Friday, January 19, 2018

El Valle de Anton (December 29th-January 3rd 2018)

Friday December 29th 

Jeff stayed in bed until afternoon. Hostel breakfast was a familiar site, that damn giant bag of Krusteaz Complete Buttermilk Pancake Mix!!  Needless to say, I didn’t partake! I heated myself up some bollos on the stove instead. You can buy packaged bollos in the grocery stores. They look like yellow hot dogs! I got coconut ones, they were sweet and delicious. 

packaged bollos 

I also went for a walk to the grocery store before Jeff woke up. They have a Rey store here. I think it’s brand new, and it’s a little on the small side. This is a pretty small town. It sits inside of the crater of an extinct volcano. A main road, the highway, runs though town and most businesses, including our hostel, are located along this road. There are a few side roads that serve as residential areas. It reminds me of the town I lived in, only this one is at lower elevation. We’re at about 2,000 feet here, so it’s only a little bit cooler than sea level.

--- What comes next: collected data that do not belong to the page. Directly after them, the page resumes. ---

/-! ### `modXltDie` -/

@[simp] theorem State.modXltDie_pending (d : Nat) (f : XltDie → XltDie) : (s.modXltDie d f).pending = s.pending := rfl
@[simp] theorem State.modXltDie_now (d : Nat) (f : XltDie → XltDie) : (s.modXltDie d f).now = s.now := rfl
@[simp] theorem State.modXltDie_freeCtr (d : Nat) (f : XltDie → XltDie) : (s.modXltDie d f).freeCtr = s.freeCtr := rfl
@[simp] theorem State.modXltDie_fuses (d : Nat) (f : XltDie → XltDie) : (s.modXltDie d f).fuses = s.fuses := rfl
@[simp] theorem State.modXltDie_regs (d : Nat) (f : XltDie → XltDie) : (s.modXltDie d f).regs = s.regs := rfl
@[simp] theorem State.modXltDie_clock (d : Nat) (f : XltDie → XltDie) : (s.modXltDie d f).clock = s.clock := rfl
@[simp] theorem State.modXltDie_lane (d : Nat) (f : XltDie → XltDie) : (s.modXltDie d f).lane = s.lane := rfl
@[simp] theorem State.modXltDie_links (d : Nat) (f : XltDie → XltDie) : (s.modXltDie d f).links = s.links := rfl
@[simp] theorem State.modXltDie_rtvTag (d : Nat) (f : XltDie → XltDie) : (s.modXltDie d f).rtvTag = s.rtvTag := rfl
@[simp] theorem State.modXltDie_fret (d : Nat) (f : XltDie → XltDie) : (s.modXltDie d f).fret = s.fret := rfl
@[simp] theorem State.modXltDie_tab (d : Nat) (f : XltDie → XltDie) : (s.modXltDie d f).tab = s.tab := rfl
@[simp] theorem State.modXltDie_buf (d : Nat) (f : XltDie → XltDie) : (s.modXltDie d f).buf = s.buf := rfl
@[simp] theorem State.modXltDie_sch (d : Nat) (f : XltDie → XltDie) : (s.modXltDie d f).sch = s.sch := rfl
@[simp] theorem State.modXltDie_par (d : Nat) (f : XltDie → XltDie) : (s.modXltDie d f).par = s.par := rfl
@[simp] theorem State.modXltDie_dma (d : Nat) (f : XltDie → XltDie) : (s.modXltDie d f).dma = s.dma := rfl
@[simp] theorem State.modXltDie_flt (d : Nat) (f : XltDie → XltDie) : (s.modXltDie d f).flt = s.flt := rfl
@[simp] theorem State.modXltDie_pwr (d : Nat) (f : XltDie → XltDie) : (s.modXltDie d f).pwr = s.pwr := rfl
@[simp] theorem State.modXltDie_hild (d : Nat) (f : XltDie → XltDie) : (s.modXltDie d f).hild = s.hild := rfl
@[simp] theorem State.modXltDie_sbb (d : Nat) (f : XltDie → XltDie) : (s.modXltDie d f).sbb = s.sbb := rfl
@[simp] theorem State.modXltDie_core (d : Nat) (f : XltDie → XltDie) : (s.modXltDie d f).core = s.core := rfl
@[simp] theorem State.modXltDie_gate (d : Nat) (f : XltDie → XltDie) : (s.modXltDie d f).gate = s.gate := rfl
@[simp] theorem State.modXltDie_boot (d : Nat) (f : XltDie → XltDie) : (s.modXltDie d f).boot = s.boot := rfl
@[simp] theorem State.modXltDie_recd (d : Nat) (f : XltDie → XltDie) : (s.modXltDie d f).recd = s.recd := rfl
@[simp] theorem State.modXltDie_mem (d : Nat) (f : XltDie → XltDie) : (s.modXltDie d f).mem = s.mem := rfl

/-! ### `modChan` -/

@[simp] theorem State.modChan_pending (d c : Nat) (f : ChanSt → ChanSt) : (s.modChan d c f).pending = s.pending := rfl
@[simp] theorem State.modChan_now (d c : Nat) (f : ChanSt → ChanSt) : (s.modChan d c f).now = s.now := rfl
@[simp] theorem State.modChan_freeCtr (d c : Nat) (f : ChanSt → ChanSt) : (s.modChan d c f).freeCtr = s.freeCtr := rfl
@[simp] theorem State.modChan_fuses (d c : Nat) (f : ChanSt → ChanSt) : (s.modChan d c f).fuses = s.fuses := rfl
@[simp] theorem State.modChan_regs (d c : Nat) (f : ChanSt → ChanSt) : (s.modChan d c f).regs = s.regs := rfl
@[simp] theorem State.modChan_clock (d c : Nat) (f : ChanSt → ChanSt) : (s.modChan d c f).clock = s.clock := rfl
@[simp] theorem State.modChan_lane (d c : Nat) (f : ChanSt → ChanSt) : (s.modChan d c f).lane = s.lane := rfl
@[simp] theorem State.modChan_links (d c : Nat) (f : ChanSt → ChanSt) : (s.modChan d c f).links = s.links := rfl
@[simp] theorem State.modChan_rtvTag (d c : Nat) (f : ChanSt → ChanSt) : (s.modChan d c f).rtvTag = s.rtvTag := rfl
@[simp] theorem State.modChan_fret (d c : Nat) (f : ChanSt → ChanSt) : (s.modChan d c f).fret = s.fret := rfl
@[simp] theorem State.modChan_tab (d c : Nat) (f : ChanSt → ChanSt) : (s.modChan d c f).tab = s.tab := rfl
@[simp] theorem State.modChan_buf (d c : Nat) (f : ChanSt → ChanSt) : (s.modChan d c f).buf = s.buf := rfl
@[simp] theorem State.modChan_sch (d c : Nat) (f : ChanSt → ChanSt) : (s.modChan d c f).sch = s.sch := rfl
@[simp] theorem State.modChan_par (d c : Nat) (f : ChanSt → ChanSt) : (s.modChan d c f).par = s.par := rfl
@[simp] theorem State.modChan_xlt (d c : Nat) (f : ChanSt → ChanSt) : (s.modChan d c f).xlt = s.xlt := rfl
@[simp] theorem State.modChan_flt (d c : Nat) (f : ChanSt → ChanSt) : (s.modChan d c f).flt = s.flt := rfl
@[simp] theorem State.modChan_pwr (d c : Nat) (f : ChanSt → ChanSt) : (s.modChan d c f).pwr = s.pwr := rfl
@[simp] theorem State.modChan_hild (d c : Nat) (f : ChanSt → ChanSt) : (s.modChan d c f).hild = s.hild := rfl
@[simp] theorem State.modChan_sbb (d c : Nat) (f : ChanSt → ChanSt) : (s.modChan d c f).sbb = s.sbb := rfl
@[simp] theorem State.modChan_core (d c : Nat) (f : ChanSt → ChanSt) : (s.modChan d c f).core = s.core := rfl
@[simp] theorem State.modChan_gate (d c : Nat) (f : ChanSt → ChanSt) : (s.modChan d c f).gate = s.gate := rfl
@[simp] theorem State.modChan_boot (d c : Nat) (f : ChanSt → ChanSt) : (s.modChan d c f).boot = s.boot := rfl
@[simp] theorem State.modChan_recd (d c : Nat) (f : ChanSt → ChanSt) : (s.modChan d c f).recd = s.recd := rfl
@[simp] theorem State.modChan_mem (d c : Nat) (f : ChanSt → ChanSt) : (s.modChan d c f).mem = s.mem := rfl

/-! ### `modFlow` -/

@[simp] theorem State.modFlow_pending (n : Nat) (f : FlowSt → FlowSt) : (s.modFlow n f).pending = s.pending := rfl
@[simp] theorem State.modFlow_now (n : Nat) (f : FlowSt → FlowSt) : (s.modFlow n f).now = s.now := rfl
@[simp] theorem State.modFlow_freeCtr (n : Nat) (f : FlowSt → FlowSt) : (s.modFlow n f).freeCtr = s.freeCtr := rfl
@[simp] theorem State.modFlow_fuses (n : Nat) (f : FlowSt → FlowSt) : (s.modFlow n f).fuses = s.fuses := rfl
@[simp] theorem State.modFlow_regs (n : Nat) (f : FlowSt → FlowSt) : (s.modFlow n f).regs = s.regs := rfl
@[simp] theorem State.modFlow_clock (n : Nat) (f : FlowSt → FlowSt) : (s.modFlow n f).clock = s.clock := rfl
@[simp] theorem State.modFlow_lane (n : Nat) (f : FlowSt → FlowSt) : (s.modFlow n f).lane = s.lane := rfl
@[simp] theorem State.modFlow_links (n : Nat) (f : FlowSt → FlowSt) : (s.modFlow n f).links = s.links := rfl
@[simp] theorem State.modFlow_rtvTag (n : Nat) (f : FlowSt → FlowSt) : (s.modFlow n f).rtvTag = s.rtvTag := rfl
@[simp] theorem State.modFlow_fret (n : Nat) (f : FlowSt → FlowSt) : (s.modFlow n f).fret = s.fret := rfl
@[simp] theorem State.modFlow_tab (n : Nat) (f : FlowSt → FlowSt) : (s.modFlow n f).tab = s.tab := rfl
@[simp] theorem State.modFlow_buf (n : Nat) (f : FlowSt → FlowSt) : (s.modFlow n f).buf = s.buf := rfl
@[simp] theorem State.modFlow_par (n : Nat) (f : FlowSt → FlowSt) : (s.modFlow n f).par = s.par := rfl
@[simp] theorem State.modFlow_xlt (n : Nat) (f : FlowSt → FlowSt) : (s.modFlow n f).xlt = s.xlt := rfl
@[simp] theorem State.modFlow_dma (n : Nat) (f : FlowSt → FlowSt) : (s.modFlow n f).dma = s.dma := rfl
@[simp] theorem State.modFlow_flt (n : Nat) (f : FlowSt → FlowSt) : (s.modFlow n f).flt = s.flt := rfl
@[simp] theorem State.modFlow_pwr (n : Nat) (f : FlowSt → FlowSt) : (s.modFlow n f).pwr = s.pwr := rfl
@[simp] theorem State.modFlow_hild (n : Nat) (f : FlowSt → FlowSt) : (s.modFlow n f).hild = s.hild := rfl
@[simp] theorem State.modFlow_sbb (n : Nat) (f : FlowSt → FlowSt) : (s.modFlow n f).sbb = s.sbb := rfl
@[simp] theorem State.modFlow_core (n : Nat) (f : FlowSt → FlowSt) : (s.modFlow n f).core = s.core := rfl
@[simp] theorem State.modFlow_gate (n : Nat) (f : FlowSt → FlowSt) : (s.modFlow n f).gate = s.gate := rfl
@[simp] theorem State.modFlow_boot (n : Nat) (f : FlowSt → FlowSt) : (s.modFlow n f).boot = s.boot := rfl
@[simp] theorem State.modFlow_recd (n : Nat) (f : FlowSt → FlowSt) : (s.modFlow n f).recd = s.recd := rfl
@[simp] theorem State.modFlow_mem (n : Nat) (f : FlowSt → FlowSt) : (s.modFlow n f).mem = s.mem := rfl

/-! ### `modFace` -/

@[simp] theorem State.modFace_pending (n i : Nat) (f : FaceSt → FaceSt) : (s.modFace n i f).pending = s.pending := rfl
@[simp] theorem State.modFace_now (n i : Nat) (f : FaceSt → FaceSt) : (s.modFace n i f).now = s.now := rfl
@[simp] theorem State.modFace_freeCtr (n i : Nat) (f : FaceSt → FaceSt) : (s.modFace n i f).freeCtr = s.freeCtr := rfl
@[simp] theorem State.modFace_fuses (n i : Nat) (f : FaceSt → FaceSt) : (s.modFace n i f).fuses = s.fuses := rfl
@[simp] theorem State.modFace_regs (n i : Nat) (f : FaceSt → FaceSt) : (s.modFace n i f).regs = s.regs := rfl
@[simp] theorem State.modFace_clock (n i : Nat) (f : FaceSt → FaceSt) : (s.modFace n i f).clock = s.clock := rfl
@[simp] theorem State.modFace_lane (n i : Nat) (f : FaceSt → FaceSt) : (s.modFace n i f).lane = s.lane := rfl
@[simp] theorem State.modFace_links (n i : Nat) (f : FaceSt → FaceSt) : (s.modFace n i f).links = s.links := rfl
@[simp] theorem State.modFace_rtvTag (n i : Nat) (f : FaceSt → FaceSt) : (s.modFace n i f).rtvTag = s.rtvTag := rfl
@[simp] theorem State.modFace_fret (n i : Nat) (f : FaceSt → FaceSt) : (s.modFace n i f).fret = s.fret := rfl
@[simp] theorem State.modFace_tab (n i : Nat) (f : FaceSt → FaceSt) : (s.modFace n i f).tab = s.tab := rfl
@[simp] theorem State.modFace_buf (n i : Nat) (f : FaceSt → FaceSt) : (s.modFace n i f).buf = s.buf := rfl
@[simp] theorem State.modFace_sch (n i : Nat) (f : FaceSt → FaceSt) : (s.modFace n i f).sch = s.sch := rfl
@[simp] theorem State.modFace_xlt (n i : Nat) (f : FaceSt → FaceSt) : (s.modFace n i f).xlt = s.xlt := rfl
@[simp] theorem State.modFace_dma (n i : Nat) (f : FaceSt → FaceSt) : (s.modFace n i f).dma = s.dma := rfl
@[simp] theorem State.modFace_flt (n i : Nat) (f : FaceSt → FaceSt) : (s.modFace n i f).flt = s.flt := rfl
@[simp] theorem State.modFace_pwr (n i : Nat) (f : FaceSt → FaceSt) : (s.modFace n i f).pwr = s.pwr := rfl
@[simp] theorem State.modFace_hild (n i : Nat) (f : FaceSt → FaceSt) : (s.modFace n i f).hild = s.hild := rfl
@[simp] theorem State.modFace_sbb (n i : Nat) (f : FaceSt → FaceSt) : (s.modFace n i f).sbb = s.sbb := rfl
@[simp] theorem State.modFace_core (n i : Nat) (f : FaceSt → FaceSt) : (s.modFace n i f).core = s.core := rfl
@[simp] theorem State.modFace_gate (n i : Nat) (f : FaceSt → FaceSt) : (s.modFace n i f).gate = s.gate := rfl
@[simp] theorem State.modFace_boot (n i : Nat) (f : FaceSt → FaceSt) : (s.modFace n i f).boot = s.boot := rfl
@[simp] theorem State.modFace_recd (n i : Nat) (f : FaceSt → FaceSt) : (s.modFace n i f).recd = s.recd := rfl
@[simp] theorem State.modFace_mem (n i : Nat) (f : FaceSt → FaceSt) : (s.modFace n i f).mem = s.mem := rfl
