-- ==== Sys2Proof/WellFormed.lean ====
section
/-! DEFINITION. Well-formed commands: every operand that names a unit, a register or a field lies in the range that the spec gives it. The
meanings do not rest on it: a command on a unit that the part does not have changes nothing. -/

namespace Sys2Proof

open Machine

/-- A number below a bound. -/
def below (n b : Nat) : Bool := decide (n < b)

/-- The sizes of a single access: 1, 2, 4 or 8 bytes (11 R425). -/
def widthOk (w : Nat) : Bool := w == 1 || w == 2 || w == 4 || w == 8

/-- One of the eight outstanding loads of a hart (11 R411). -/
def loadOk (l : Option Nat) : Bool :=
  match l with
  | none => true
  | some i => below i 8

/-- A fret engine has a die and a port, a hart a die and a number (04 R112, 10 R370). -/
def Machine.Exec.wf : Exec → Bool
  | .course d pp => below d 8 && below pp 16
  | .hart d h => below d 8 && below h 2

/-- A master of 11 R422. -/
def Machine.Master.wf : Master → Bool
  | .hart d h => below d 8 && below h 2
  | .bmc => true
  | .endpoint n => below n 32
  | .debug => true
  | .dma d c => below d 8 && below c 32

/-- A domain of a die, 72 of them, or of the Hild die (14 R528, R542). -/
def Machine.DomId.wf (x : DomId) : Bool := below x.d 8 && below x.i 72
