section
/-! SUPPORT. Register writes of the BMC, fault sources, the meridian with its clocks, and the expiry of a peg's assist timer: what each
operation leaves, and the statement that they meet (00 R7, R8; 01 R24, R34, R39 to R42; 11 R427; 20 R667). -/

namespace Sys2Proof.Machine

/-! ### Words, frames and loops -/

/-- Replacing all 64 bits of a word gives the new bits. -/
theorem setBits_full (w v : Word) : setBits w 63 0 v.toNat = v := by
  apply BitVec.eq_of_toNat_eq
  rw [setBits_toNat w 63 0 v.toNat (by omega) (by omega)]
  have hw := w.isLt
  have hv := v.isLt
  omega

/-- The field of all 64 bits is the word. -/
theorem getBits_full (v : Word) : getBits v 63 0 = v.toNat := by
  have hv := v.isLt
  simp only [getBits, Nat.shiftRight_zero]
  omega

/-- A command that does not write PART.LEAD keeps the lead die. -/
theorem Keeps.lead {ns : List RegName} {s t : State} (h : Keeps ns s t) (hn : .partLead ∉ ns) : t.lead = s.lead :=
  h.fld partLead PartLead.LEAD hn

/-- A command that does not write PART.DIESTATE keeps the dies in service. -/
theorem Keeps.active {ns : List RegName} {s t : State} (h : Keeps ns s t) (hn : .partDieState ∉ ns) (d : Nat) :
    t.active d = s.active d := by
  unfold State.active State.dieState
  rw [h.2.2.2.2 partDieState hn]

theorem keeps_modClock (s : State) (f : ClockSt → ClockSt) : Keeps [] s (s.modClock f) := Keeps.of_eq rfl rfl rfl rfl rfl

/-- A field set in the registers that a list names reads as set in each of them, and where it already read so. -/
theorem State.fld_forAll_setFld {α : Type} (r : α → Reg) (f : Field) (v : Nat) (hf : f.lo ≤ f.hi) (h64 : f.hi < 64) (q : Reg) (l : List α)
    (s : State) (h : (∃ a ∈ l, r a = q) ∨ s.fld q f = v % 2 ^ (f.hi + 1 - f.lo)) :
    (s.forAll l fun a t => t.setFld (r a) f v).fld q f = v % 2 ^ (f.hi + 1 - f.lo) := by
  unfold State.forAll
  induction l generalizing s with
  | nil => simpa using h
  | cons a l ih =>
    apply ih
    by_cases ha : r a = q
    · exact .inr (ha ▸ State.fld_setFld_same s (r a) f v hf h64)
    · have hq : (s.setFld (r a) f v).fld q f = s.fld q f := State.fld_setFld_ne s f f v (Ne.symm ha)
      simpa [ha, hq] using h

/-- A field set in many registers leaves the fields beside it. -/
theorem State.fld_forAll_setFld_other {α : Type} (r : α → Reg) (f g : Field) (v : Nat) (hf : f.lo ≤ f.hi) (h64 : f.hi < 64)
    (hd : g.hi < f.lo ∨ f.hi < g.lo) (q : Reg) (l : List α) (s : State) :
    (s.forAll l fun a t => t.setFld (r a) f v).fld q g = s.fld q g := by
  refine State.forAll_keeps (fun t => t.fld q g) _ (fun a t => ?_) s l
  by_cases ha : q = r a
  · rw [ha]; exact State.fld_setFld_other t (r a) f g v hf h64 hd
  · exact State.fld_setFld_ne t f g v ha

/-! ### Fault sources -/

/-- Setting a fault source leaves the clocks. -/
@[simp] theorem raiseFault_clock (fr : FaultRec) (s : State) : (raiseFault fr s).clock = s.clock := by
  rcases raiseFault_cases fr s with ⟨h, -⟩ | ⟨-, h⟩ <;> simp [h]

@[simp] theorem raise_clock (r : Reg) (f : Field) (s : State) : (raise r f s).clock = s.clock := raiseFault_clock _ s

/-- The sticky bit of a source that is set reads 1 while its die is in service. -/
theorem getBits_raiseFault (fr : FaultRec) (s : State) (h : s.active (faultDie s fr.reg) = true) (h64 : fr.bit < 64) :
    getBits ((raiseFault fr s).reg fr.reg) fr.bit fr.bit = 1 := by
  rcases raiseFault_cases fr s with ⟨-, hoff, -⟩ | ⟨-, he⟩
  · rw [h] at hoff; cases hoff
  · rw [he, State.reg_modFlt, State.reg_setReg_same, getBits_setBits_same _ _ _ _ (le_refl _) h64]
    simp

/-- A source of one bit reads 1 once set. -/
theorem fld_raise (r : Reg) (f : Field) (s : State) (h : s.active (faultDie s r) = true) (hf : f.hi = f.lo) (h64 : f.lo < 64) :
    (raise r f s).fld r f = 1 := by
  unfold State.fld raise
  rw [hf]
  exact getBits_raiseFault { reg := r, bit := f.lo } s h h64

/-! ### The gate of a write -/

/-- A write that a gate refuses sets REFUSED of its die (11 R427). -/
theorem gateRefuse_refused (d mid t addr lo : Nat) (s : State) (ha : s.active d = true) (hm : mid ≠ 0x81) :
    (gateRefuse d mid t 1 addr lo s).fld (gateErr d) GateErr.REFUSED = 1 := by
  unfold gateRefuse
  rw [if_neg (by decide), if_neg hm]
  refine fld_raise (gateErr d) GateErr.REFUSED _ ?_ rfl (by decide)
  rw [(keeps_captureFrec d mid t 1 addr lo s).active (by decide)]
  exact ha

/-- No member has more than 8 dies (00 R1). -/
theorem State.dieCount_le (s : State) : s.dieCount ≤ 8 := by
  unfold State.dieCount
  cases s.fuses.member <;> decide

/-- Where the BMC's address of an offset in a register block of a die in service leads (11 R405, R423). -/
theorem State.reachOf_bmc_block (s : State) {d w : Nat} (hp : s.hasPath = true) (hd : d < s.dieCount) (ha : s.active d = true)
    (hw : w < 0x03A00000) : s.reachOf .bmc (dieBase d + w) = .at ⟨d, w / 0x400000, w % 0x400000, w⟩ := by
  have hd8 : d < 8 := lt_of_lt_of_le hd s.dieCount_le
  have hmod : (dieBase d + w) % 2 ^ 32 = w := by unfold dieBase; omega
  have hdiv : (dieBase d + w) / 2 ^ 32 - 1 = d := by unfold dieBase; omega
  have hlo : 2 ^ 32 ≤ dieBase d + w := by unfold dieBase; omega
  have hhi : dieBase d + w < 9 * 2 ^ 32 := by unfold dieBase; omega
  have hwin : windowTarget w = some (w / 0x400000, w % 0x400000) := by
    unfold windowTarget
    rw [if_neg (by omega), if_neg (by omega), if_neg (by omega), if_pos (by omega)]
  have hdest : s.destOf .bmc (dieBase d + w) = some ⟨d, w / 0x400000, w % 0x400000, w⟩ := by
    unfold State.destOf State.decodeAddr
    dsimp only
    rw [if_neg (by omega), if_neg (by omega), if_pos ⟨hlo, hhi⟩, hmod, hdiv, hwin]
    rfl
  have hno : w / 0x400000 ≠ noTarget := by unfold noTarget; omega
  unfold State.reachOf
  rw [if_neg (by simp [hp]), hdest]
  dsimp only
  rw [if_neg hno, if_pos (by omega)]
  simp [State.hasDie, hd, ha]

/-- A write of the BMC that its gate passes acts at its target (11 R424). -/
theorem busWrite_bmc_passes (env : BusEnv) {a n : Nat} (v : Word) {s : State} {x : Dest} (hx : s.reachOf .bmc a = .at x)
    (hok : s.refusedPage x.die x.target 0x80 x.off n 1 = none) : busWrite .bmc env 0x80 a n v s = writeAt .bmc env 0x80 x n v s := by
  have hwake : debugWake 0x80 s = s := rfl
  rcases gateAccess_cases x 0x80 1 a n s with ⟨hg, -⟩ | ⟨p, hpage, -⟩
  · simp [busWrite, hwake, hx, hg]
  · rw [if_neg (by decide), if_neg (by decide), hok] at hpage
    cases hpage

/-- A write of the BMC that its gate refuses is recorded and does nothing else (11 R427). -/
theorem busWrite_bmc_refused (env : BusEnv) {a n : Nat} (v : Word) {s : State} {x : Dest} (hx : s.reachOf .bmc a = .at x)
    (hno : s.refusedPage x.die x.target 0x80 x.off n 1 ≠ none) :
    ∃ lo, (busWrite .bmc env 0x80 a n v s).2 = gateRefuse x.die 0x80 x.target 1 a lo s := by
  have hwake : debugWake 0x80 s = s := rfl
  rcases gateAccess_cases x 0x80 1 a n s with ⟨-, hpass⟩ | ⟨p, -, hg⟩
  · exact absurd hpass hno
  · exact ⟨(max (p * 4096) x.off - x.off / 64 * 64) / 64, by simp only [busWrite, hwake, hx, hg, Bool.false_eq_true, if_false]⟩

/-- REGISTER_WRITE of the BMC is a write on the bus under its MID (11 R422). -/
theorem execRegisterWrite_bmc (addr width : Nat) (v : Word) (env : BusEnv) (s : State) :
    exec (.registerWrite .bmc addr width v env) s = .next (busWrite .bmc env 0x80 addr width v s).2 := rfl

/-! ### LANE.USERPAT -/

/-- A byte of a register in the window of a lane, of which each has 256 bytes (19 R646). -/
theorem Layout.at_lane (c w : Nat) {ll m : Nat} (hll : ll < 64) (hm : m < 0x100) :
    Layout.at ⟨.die, 0x10000 + c, w, [(0x100, 64)]⟩ (0x10000 + c + 0x100 * ll + m) = if m < w / 8 then some ([ll], m) else none := by
  have hoff : 0x10000 + c + 0x100 * ll + m - (0x10000 + c) = 0x100 * ll + m := by omega
  have hdiv : (0x100 * ll + m) / 0x100 = ll := by omega
  have hmod : (0x100 * ll + m) % 0x100 = m := by omega
  unfold Layout.at
  dsimp only
  rw [if_neg (by omega), hoff]
  simp [locate, hdiv, hmod, hll]

/-- The names of the registers of a die that stand before LANE.USERPAT in the list of all names. -/
def dieNamesBefore : List RegName :=
  [.laneMapctl, .laneDiagsel, .lanePeggo, .laneQmap, .laneStat, .laneTxeq, .laneRxeq, .laneDfe, .lanePeg, .laneTest, .laneErrcnt, .laneBitcnt]

/-- None of them holds a byte of LANE.USERPAT. -/
theorem layout_at_userpat_none {n : RegName} (hn : n ∈ dieNamesBefore) {ll k : Nat} (hll : ll < 64) (hk : k < 8) :
    n.layout.at (0x10040 + 0x100 * ll + k) = none := by
  have hlane : ∀ c w, c + w / 8 ≤ 0x40 → Layout.at ⟨.die, 0x10000 + c, w, [(0x100, 64)]⟩ (0x10040 + 0x100 * ll + k) = none := by
    intro c w hc
    rw [show 0x10040 + 0x100 * ll + k = 0x10000 + c + 0x100 * ll + (0x40 - c + k) by omega, Layout.at_lane c w hll (by omega),
      if_neg (by omega)]
  have hone : ∀ o, o < 0x100 → Layout.at ⟨.die, o, 32, []⟩ (0x10040 + 0x100 * ll + k) = none := by
    intro o ho
    unfold Layout.at
    dsimp only [locate]
    rw [if_neg (by omega), if_neg (by omega)]
  have hqmap : Layout.at ⟨.die, 0x100, 32, [(4, 16)]⟩ (0x10040 + 0x100 * ll + k) = none := by
    unfold Layout.at
    dsimp only [locate]
    rw [if_neg (by omega), if_neg (by omega)]
  simp only [dieNamesBefore, List.mem_cons, List.not_mem_nil, or_false] at hn
  rcases hn with rfl | rfl | rfl | rfl | rfl | rfl | rfl | rfl | rfl | rfl | rfl | rfl
  · exact hone 0 (by omega)
  · exact hone 8 (by omega)
  · exact hone 0x10 (by omega)
  · exact hqmap
  · exact hlane 0 32 (by omega)
  · exact hlane 8 32 (by omega)
  · exact hlane 0x10 32 (by omega)
  · exact hlane 0x18 64 (by omega)
  · exact hlane 0x20 64 (by omega)
  · exact hlane 0x28 32 (by omega)
  · exact hlane 0x30 64 (by omega)
  · exact hlane 0x38 64 (by omega)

I had nothing better to do, so I thoroughly examined the grocery store. I was glad to see they too had sweet potatoes, and taro, and German bread, no stir peanut butter and Wasa crackers! They also had Go-veggie cheese and daiya vegan salad dressings for $9 a bottle! I often wonder who buys the strange expensive items in the stores. You could get packages of Thomas English Muffins from the freezer for $7 each! There are a lot of American retirees living in the surrounding hills, so I guess they are the ones that buy the strange items.

Expats pay a premium for English muffins in the freezer section


When I got back Jeff was awake and feeling well enough to get out of bed and eat lunch with me. I prepared a nice salad using the juice of a free tangerine and free mustard as dressing. We also had some microwave baked potatoes with mustard and a slice of bread with hummus and veggies. 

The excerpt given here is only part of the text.